(Beginning of Input records)
/-- What a parse that has consumed `k` bytes can still answer (R71 to R75). -/
def ParseSpec (s : State) (off k : Nat) : ParseResult → Prop
 | .ok v n => k < n ∧ off + n ≤ s.len.toNat ∧ v = groupSum s off n ∧ v < 2 ^ s.params.W ∧ v < 2 ^ (7 * n) ∧ (∀ j, k ≤ j → j < n → ∃ b, s.buf.read (off + j) = some b ∧ (128 ≤ b.toNat ↔ j + 1 < n))
 | .err e info => (e = .malformedVarint ∧ info = max (off + k) s.len.toNat ∧ groupSum s off (s.len.toNat - off) < 2 ^ s.params.W ∧
      (∀ i, off + k ≤ i → i < s.len.toNat → ∃ b, s.buf.read i = some b ∧ 128 ≤ b.toNat)) ∨
    (e = .varintOverflow ∧ off + k ≤ info ∧ info < s.len.toNat ∧
      groupSum s off (info - off) < 2 ^ s.params.W ∧ 2 ^ s.params.W ≤ groupSum s off (info - off + 1) ∧
      byteAt s info % 128 ≠ 0 ∧
      (∀ i, off + k ≤ i → i < info → ∃ b, s.buf.read i = some b ∧ 128 ≤ b.toNat))

/-- Everything the parse can answer, from any of its rounds (R71 to R75). -/
theorem decodeVarintFrom_spec {s : State} {off : Nat} : ∀ (fuel acc k : Nat)
    (r : ParseResult), s.len.toNat - (off + k) + 1 ≤ fuel →
   decodeVarintFrom s off acc k fuel = .ok r → acc = groupSum s off k → acc < 2 ^ (7 * k) → acc < 2 ^ s.params.W → (k = 0 ∨ off + k ≤ s.len.toNat) →
   ParseSpec s off k r := by
  intro fuel
  induction fuel with
  | zero => intro acc k r hf; omega
  | succ n ih =>
    intro acc k r hf h ha h7 hW hk
    rw [decodeVarintFrom] at h
    split at h
    · next hle =>
      cases h
      left
      refine ⟨rfl, by omega, ?_, fun i h1 h2 => by omega⟩
      rcases hk with rfl | hk
      · have : s.len.toNat - off = 0 := by omega
        rw [this]; rw [← ha]; exact hW
      · have : s.len.toNat - off = k := by omega
        rw [this, ← ha]; exact hW
    · next hlt =>
      split at h
      · cases h
      · next b hb =>
        obtain ⟨hN, hb⟩ := readByte_eq_ok.1 hb
        have hba := byteAt_of_read hb
        split at h
        · next hov =>
          cases h
          right
          rw [contribution_eq] at hov
          have e : off + k - off = k := by omega
          refine ⟨rfl, by omega, by omega, by rw [e, ← ha]; exact hW, ?_, ?_, fun i h1 h2 => by omega⟩
          · rw [e, groupSum_succ, hba]; omega
          · rw [hba]; intro h0; rw [h0] at hov; have := Nat.two_pow_pos s.params.W; omega
        · next hov =>
          rw [contribution_eq] at hov
          have hor := or_eq_add b (7 * k) h7
          have hsum : acc + b.toNat % 128 * 2 ^ (7 * k) = groupSum s off (k + 1) := by rw [groupSum_succ, hba, ha]
          have hWn := add_lt_of_fits h7 hW (Nat.lt_of_not_le hov)
          have h7n : acc + b.toNat % 128 * 2 ^ (7 * k) < 2 ^ (7 * (k + 1)) := by
            have : 2 ^ (7 * (k + 1)) = 128 * 2 ^ (7 * k) := by rw [Nat.mul_add, Nat.pow_add]; omega
            rw [this]
            have h1 : b.toNat % 128 + 1 ≤ 128 := by omega
            have := Nat.mul_le_mul_right (2 ^ (7 * k)) h1
            rw [Nat.add_mul] at this
            omega
          split at h
          · next hc =>
            rw [hor] at h
            have := ih _ (k + 1) r (by omega) h hsum h7n hWn (by omega)
            have hc' := (continues_iff b).1 hc
            cases r with
            | ok v m =>
              obtain ⟨p1, p2, p3, p4, p4', p5⟩ := this
              refine ⟨by omega, p2, p3, p4, p4', fun j h1 h2 => ?_⟩
              by_cases hj : j = k
              · subst hj; exact ⟨b, hb, by omega⟩
              · exact p5 j (by omega) h2
            | err e info =>
              rcases this with ⟨p1, p2, p3, p4⟩ | ⟨p1, p2, p3, p4, p5, p6, p7⟩
              · left
                refine ⟨p1, by omega, p3, fun i h1 h2 => ?_⟩
                by_cases hj : i = off + k
                · subst hj; exact ⟨b, hb, hc'⟩
                · exact p4 i (by omega) h2
              · right
                refine ⟨p1, by omega, p3, p4, p5, p6, fun i h1 h2 => ?_⟩
                by_cases hj : i = off + k
                · subst hj; exact ⟨b, hb, hc'⟩
                · exact p7 i (by omega) h2
          · next hc =>
            cases h
            have hc' : ¬ 128 ≤ b.toNat := fun h => hc ((continues_iff b).2 h)
            rw [hor]
            refine ⟨by omega, by omega, hsum, hWn, h7n, fun j h1 h2 => ?_⟩
            have : j = k := by omega
            subst this; exact ⟨b, hb, by omega⟩

/-- The rest of a parse stops only at a byte the parse reads that nothing has written (R118). -/
theorem decodeVarintFrom_error {s : State} {off : Nat} : ∀ (fuel acc k : Nat) (f : Fault),
    decodeVarintFrom s off acc k fuel = .error f → acc = groupSum s off k → acc < 2 ^ (7 * k) → acc < 2 ^ s.params.W →
    s.len.toNat ≤ s.params.N →
    (∀ j, off ≤ j → j < off + k → ∃ b, s.buf.read j = some b ∧ 128 ≤ b.toNat) →
    f = .unwrittenByte ∧ ∃ i, ParseReads s off i ∧ s.buf.read i = none := by
  intro fuel
  induction fuel with
  | zero => intro acc k f h; cases h
  | succ n ih =>
    intro acc k f h ha h7 hW hN hk
    rw [decodeVarintFrom] at h
    split at h
    · cases h
    · next hlt =>
      split at h
      · next g hg =>
        cases h
        rcases readByte_eq_error.1 hg with ⟨h3, _⟩ | ⟨_, h4, h5⟩
        · omega
        · exact ⟨h5, off + k, ⟨by omega, by omega, hk, by rw [Nat.add_sub_cancel_left, ← ha]; exact hW⟩, h4⟩
      · next b hb =>
        obtain ⟨_, hb⟩ := readByte_eq_ok.1 hb
        split at h
        · cases h
        · next hov =>
          rw [contribution_eq] at hov
          split at h
          · next hc =>
            rw [or_eq_add b (7 * k) h7] at h
            refine ih _ (k + 1) f h (by rw [groupSum_succ, byteAt_of_read hb, ha]) ?_
              (add_lt_of_fits h7 hW (Nat.lt_of_not_le hov)) hN ?_
            · have : 2 ^ (7 * (k + 1)) = 128 * 2 ^ (7 * k) := by rw [Nat.mul_add, Nat.pow_add]; omega
              rw [this]
              have h1 : b.toNat % 128 + 1 ≤ 128 := by omega
              have := Nat.mul_le_mul_right (2 ^ (7 * k)) h1
              rw [Nat.add_mul] at this
              omega
            · intro j h1 h2
              by_cases hj : j = off + k
              · subst hj; exact ⟨b, hb, (continues_iff b).1 hc⟩
              · exact hk j h1 (by omega)
          · cases h

/-- A parse stops only at a byte it reads that nothing has written (R118). -/
theorem decodeVarint_error {s : State} {off : Nat} {f : Fault} (h : decodeVarint s off = .error f)
    (hN : s.len.toNat ≤ s.params.N) : f = .unwrittenByte ∧ ∃ i, ParseReads s off i ∧ s.buf.read i = none :=
  decodeVarintFrom_error _ 0 0 f h (by simp [groupSum]) (by simp) (Nat.two_pow_pos _) hN fun j h1 h2 => by omega

/-- `decode(LCMD)` of a legal word (R98). -/
theorem latched_of_decode {s : State} {i : Instr} (h : decode s.lcmd = .ok i) : latched s = some i := by
  simp [latched, h, Except.toOption]

/-- `decode(LCMD)` depends on `LCMD` alone. -/
theorem latched_congr {s t : State} (h : t.lcmd = s.lcmd) : latched t = latched s := by simp [latched, h]

/-- The scan registers after `CNT` bytes from `off` (R38, R78). -/
structure ScanRegs (s : State) (off : Nat) : Prop where
  ptr : s.ptr.toNat = off + s.cnt.toNat
  shift : s.shift.toNat = min (7 * s.cnt.toNat) s.params.W

/-- The scan registers after one more byte that fits (R78). -/
theorem consume_facts {s : State} {off : Nat} {b : Byte} (hr : ScanRegs s off) (hl : s.ptr.toNat < s.len.toNat)
   (hc : contribution b s.shift.toNat < 2 ^ s.params.W) :
   ScanRegs (consumeByte b s) off ∧ (consumeByte b s).cnt.toNat = s.cnt.toNat + 1 ∧ (consumeByte b s).ptr.toNat = s.ptr.toNat + 1 ∧
   (consumeByte b s).acc.toNat = s.acc.toNat ||| contribution b (7 * s.cnt.toNat) := by
  have h1 := s.len.isLt
  have h2 := s.acc.isLt
  have hW := W_le s.params
  have hcnt : (consumeByte b s).cnt.toNat = s.cnt.toNat + 1 := by
    simp only [consumeByte_cnt, BitVec.toNat_ofNat]; have := hr.ptr; omega
  have hptr : (consumeByte b s).ptr.toNat = s.ptr.toNat + 1 := by
    simp only [consumeByte_ptr, BitVec.toNat_ofNat]; omega
  refine ⟨⟨?_, ?_⟩, hcnt, hptr, ?_⟩
  · rw [hcnt, hptr, hr.ptr]; omega
  · rw [hcnt]; simp only [consumeByte_shift, BitVec.toNat_ofNat, consumeByte_params, hr.shift]; omega
  · simp only [consumeByte_acc, BitVec.toNat_ofNat]
    have hs := hr.shift
    rw [hs] at hc ⊢
    have hc2 := (contribution_saturate b _ _).2 hc
    rw [hc2]
    rw [hc2] at hc
    have : 2 ^ s.params.W ≤ 2 ^ 64 := Nat.pow_le_pow_right (by omega) hW
    exact Nat.mod_eq_of_lt (Nat.or_lt_two_pow h2 (by omega))
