/-- One round of the function takes the byte the `SCAN` step takes (R70, R78). -/
theorem decodeVarintFrom_consumeByte {s : State} {off : Nat} {b : Byte} (g : ScanAt s off)
    (hl : s.ptr.toNat < s.len.toNat) (hb : readByte s s.ptr.toNat = .ok b)
    (hc : contribution b s.shift.toNat < 2 ^ s.params.W) :
    decodeVarintFrom s off s.acc.toNat s.cnt.toNat (s.len.toNat - s.ptr.toNat + 1) =
      if continues b then
        decodeVarintFrom (consumeByte b s) off (consumeByte b s).acc.toNat (consumeByte b s).cnt.toNat
          ((consumeByte b s).len.toNat - (consumeByte b s).ptr.toNat + 1)
      else .ok (.ok (consumeByte b s).acc.toNat (consumeByte b s).cnt.toNat) := by
  obtain ⟨-, hcnt, hptr, hacc⟩ := consume_facts (b := b) ⟨g.ptr_eq, g.shift_eq⟩ hl hc
  have hfit : ¬ 2 ^ s.params.W ≤ contribution b (7 * s.cnt.toNat) := by
    rw [← (contribution_saturate b _ _).1, ← g.shift_eq]
    omega
  have hround : s.len.toNat - s.ptr.toNat = s.len.toNat - (s.ptr.toNat + 1) + 1 := by omega
  have hin : ¬ s.len.toNat ≤ s.ptr.toNat := by omega
  rw [hcnt, hptr, hacc, decodeVarintFrom_congr (s := consumeByte b s) (t := s) rfl rfl rfl, consumeByte_len, hround,
    decodeVarintFrom]
  simp only [← g.ptr_eq, hb, if_neg hin, if_neg hfit]

/-- The function on an input long enough, from the parse of its first field and its 68 bytes (R82). -/
theorem sliceAddress_eq_cutSlices {s : State} {v p : Nat} {bs : List Byte} (hd : decodeVarint s 0 = .ok (.ok v p))
    (hl : p + 68 ≤ s.len.toNat) (hb : readBytes s p 68 = .ok bs) :
    sliceAddress s = .ok (.ok (cutSlices v p bs)) := by
  have hreq : ¬ s.len.toNat < requiredLength p := Nat.not_lt.2 hl
  simp only [sliceAddress, hd, hreq, if_false, hb]

/-- The slices latched by a completing `SLICE` are those of `BUF` and `LEN` (R82, R88). -/
theorem latchSlices_sliceCurrent {s : State} {v p : Nat} {bs : List Byte} (hd : decodeVarint s 0 = .ok (.ok v p))
    (hl : p + 68 ≤ s.len.toNat) (hb : readBytes s p 68 = .ok bs) : SliceCurrent (latchSlices (cutSlices v p bs) s) := by
  intro _
  have hlen : (BitVec.ofNat 17 (p + 64)).toNat = p + 64 := by
    have := s.len.isLt
    simp only [BitVec.toNat_ofNat]
    omega
  have hslice := (sliceAddress_congr (s := latchSlices (cutSlices v p bs) s) (t := s) rfl rfl rfl).trans
    (sliceAddress_eq_cutSlices hd hl hb)
  exact ⟨cutSlices v p bs, hslice, hlen, rfl, rfl, rfl⟩

/-- The DecodeStep keeps the meaning of `SVALID`: no command but `SLICE` sets it, and `CLEAR` clears it (R97, R100). -/
theorem SliceCurrent.exec {s t : State} {i : Instr} (h : SliceCurrent s) (he : exec i s = .next t) :
    SliceCurrent t := by
  cases i with
  | nop => cases he; exact h.complete
  | varint off => cases he; exact h.congr rfl rfl rfl ⟨rfl, rfl, rfl, rfl⟩ id
  | slice => cases he; exact h.congr rfl rfl rfl ⟨rfl, rfl, rfl, rfl⟩ id
  | clear => cases he; exact nofun
  | chkcmp =>
    obtain ⟨c, _, _, rfl, _⟩ := execChkcmp_next he
    exact SliceCurrent.complete (h.congr (t := { s with cmatch := c }) rfl rfl rfl ⟨rfl, rfl, rfl, rfl⟩ id)

/-- After the DecodeStep of the latched command the scan registers agree with the function: it starts the scan or ends
(R97). -/
theorem scanAgrees_exec {s t : State} {i : Instr} (hd : decode s.lcmd = .ok i) (he : exec i s = .next t) :
    ScanAgrees t := by
  have hcmd := latched_of_decode hd
  cases i with
  | nop => cases he; exact scanAgrees_complete ..
  | varint off => cases he; exact startScan_agrees (startScan_scanAt (decode_varint_le hd) (.inl ⟨rfl, hcmd⟩))
  | slice => cases he; exact startScan_agrees (startScan_scanAt (by omega) (.inr ⟨rfl, rfl, hcmd⟩))
  | clear => cases he; exact scanAgrees_complete ..
  | chkcmp => obtain ⟨_, _, _, rfl, _⟩ := execChkcmp_next he; exact scanAgrees_complete ..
(End of Input records)
[Task item] Only the lines from the first line of the records through the line with "have e : off" should be reproduced, exactly and with nothing added.

[Response]
/-- What a parse that has consumed `k` bytes can still answer (R71 to R75). -/
def ParseSpec (s : State) (off k : Nat) : ParseResult → Prop
 | .ok v n => k < n ∧ off + n ≤ s.len.toNat ∧ v = groupSum s off n ∧ v < 2 ^ s.params.W ∧ v < 2 ^ (7 * n) ∧ (∀ j, k ≤ j → j < n → ∃ b, s.buf.read (off + j) = some b ∧ (128 ≤ b.toNat ↔ j + 1 < n))
 | .err e info => (e = .malformedVarint ∧ info = max (off + k) s.len.toNat ∧ groupSum s off (s.len.toNat - off) < 2 ^ s.params.W ∧
      (∀ i, off + k ≤ i → i < s.len.toNat → ∃ b, s.buf.read i = some b ∧ 128 ≤ b.toNat)) ∨
    (e = .varintOverflow ∧ off + k ≤ info ∧ info < s.len.toNat ∧
      groupSum s off (info - off) < 2 ^ s.params.W ∧ 2 ^ s.params.W ≤ groupSum s off (info - off + 1) ∧
      byteAt s info % 128 ≠ 0 ∧
      (∀ i, off + k ≤ i → i < info → ∃ b, s.buf.read i = some b ∧ 128 ≤ b.toNat))

/-- Everything the parse can answer, from any of its rounds (R71 to R75). -/
theorem decodeVarintFrom_spec {s : State} {off : Nat} : ∀ (fuel acc k : Nat)
    (r : ParseResult), s.len.toNat - (off + k) + 1 ≤ fuel →
   decodeVarintFrom s off acc k fuel = .ok r → acc = groupSum s off k → acc < 2 ^ (7 * k) → acc < 2 ^ s.params.W → (k = 0 ∨ off + k ≤ s.len.toNat) →
   ParseSpec s off k r := by
  intro fuel
  induction fuel with
  | zero => intro acc k r hf; omega
  | succ n ih =>
    intro acc k r hf h ha h7 hW hk
    rw [decodeVarintFrom] at h
    split at h
    · next hle =>
      cases h
      left
      refine ⟨rfl, by omega, ?_, fun i h1 h2 => by omega⟩
      rcases hk with rfl | hk
      · have : s.len.toNat - off = 0 := by omega
        rw [this]; rw [← ha]; exact hW
      · have : s.len.toNat - off = k := by omega
        rw [this, ← ha]; exact hW
    · next hlt =>
      split at h
      · cases h
      · next b hb =>
        obtain ⟨hN, hb⟩ := readByte_eq_ok.1 hb
        have hba := byteAt_of_read hb
        split at h
        · next hov =>
          cases h
          right
          rw [contribution_eq] at hov
          have e : off + k - off = k := by omega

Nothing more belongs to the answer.